Assignment
Nothing but the lines from the one containing "nothing else (log entries 1 to 3). -/" through the one containing "inductive Status where", both included, should be given again, each exactly as written below.

Collected data

= = = = = = =

-- ==== Sys2Proof/Machine/State.lean ====
section
/-! DEFINITION. The machine's state as plain data (10_state.md R20), its value after reset (R30), and why a step can
stop. The program store, its length and the trace port's output stand in State because a step is given a State and
nothing else (log entries 1 to 3). -/

namespace Sys2Proof.Machine

/-- The engine state STATE (10_state.md R28). -/
inductive EngineState where
  | running | ok | halted | divisionByZero
  deriving DecidableEq, Repr

/-- The three terminal conditions a run can end in (60_exceptions.md R140). -/
inductive Status where
  | ok | halted | divisionByZero
  deriving DecidableEq, Repr

/-- A cell of the program store: a word address and the 32-bit word it holds (20_memory.md R40, R44). -/
abbrev Cell := Nat × Word

/-- The words of the program store, in one canonical form: addresses strictly rising, no word 0 listed. -/
abbrev Memory := List Cell

/-- The snapshot in a trace record (60_exceptions.md R153). -/
structure Snapshot where
  x   : Vector Word 8
  pc  : Word
  rxi : Slot
  ryi : Slot
  deriving DecidableEq, Repr

/-- The decoded operand values in a pre-execution record (60_exceptions.md R156). -/
inductive OperandValues where
  /-- ADD, SUB, MUL, DIV, MOD: the two source registers' contents and the destination slot. -/
  | registers (a b : Word) (dest : Slot)
  /-- LDS: the literal, RY's new slot, the destination slot. -/
  | literal (value : Word) (ry dest : Slot)
  /-- HALT: none. -/
  | none
  deriving DecidableEq, Repr

/-- A record of the trace port (60_exceptions.md R153). -/
inductive TraceRecord where
  /-- One instruction about to take effect. -/
  | pre (pc : Word) (base eff : OpNum) (differs : Bool) (operands : OperandValues) (snapshot : Snapshot)
  /-- The terminal status and the machine after it. -/
  | final (status : Status) (snapshot : Snapshot)
  deriving DecidableEq, Repr

/-- The whole machine (10_state.md R20), with the run's program, its length and the trace it has put out. -/
structure State where
  /-- The register file x[0] .. x[7] (R21). -/
  x       : Vector Word 8
  /-- The slot RX points at (R23, R24). -/
  rxi     : Slot
  /-- The slot RY points at (R23, R24). -/
  ryi     : Slot
  /-- The program counter, a word address (R26). -/
  pc      : Word
  /-- The engine state STATE (R28). -/
  state   : EngineState
  /-- The program store (20_memory.md R40), supplied from outside (log entry 1). -/
  prog    : Memory
  /-- The program length L in words (20_memory.md R41), supplied from outside (log entry 1). -/
  progLen : Nat
  /-- The trace records put out since reset, oldest first (60_exceptions.md R153; log entry 3). -/
  trace   : List TraceRecord
  deriving DecidableEq, Repr

/-- Why a step stops without a next state. -/
inductive Fault where
  /-- Raised by `step` in a state whose STATE is terminal: such a machine has no step (10_state.md R28). Safe: the
  model stops where the machine has stopped (log entry 4). -/
  | stopped (status : Status)
  /-- Raised by `step` when the four words at `pc` do not all lie below L (20_memory.md R42, R47). It cannot arise
  from a valid state with a well-formed program. Safe (log entry 6). -/
  | absentWord
  deriving DecidableEq, Repr

/-- What the model gives no meaning. -/
inductive Refusal where
  /-- An instruction with no meaning yet, by its mnemonic; raised only by a refused arm of `exec`, and there is none.
  Safe. -/
  | notModelled (mnemonic : String)
  /-- Raised by `step` and by a run when the program's length is not well formed (20_memory.md R41). Safe (log entry 5). -/
  | malformedProgram
  /-- Raised by `step` and by a run in a state that is not valid (10_state.md R31). Safe (log entry 5). -/
  | invalidState
  deriving DecidableEq, Repr

/-- The machine right after reset (10_state.md R30, 70_reset_and_hazards.md R170). No program has been supplied yet:
the store is empty and L = 0 (DESIGN CHOICE, log entry 2), and the trace is empty (log entry 3). -/
def State.reset : State where
  x := Vector.replicate 8 0
  rxi := 0
  ryi := 0
  pc := 0
  state := .running
  prog := []
  progLen := 0
  trace := []

end Sys2Proof.Machine
end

= = = = = = =

Response
nothing else (log entries 1 to 3). -/

namespace Sys2Proof.Machine

/-- The engine state STATE (10_state.md R28). -/
inductive EngineState where
  | running | ok | halted | divisionByZero
  deriving DecidableEq, Repr

/-- The three terminal conditions a run can end in (60_exceptions.md R140). -/
inductive Status where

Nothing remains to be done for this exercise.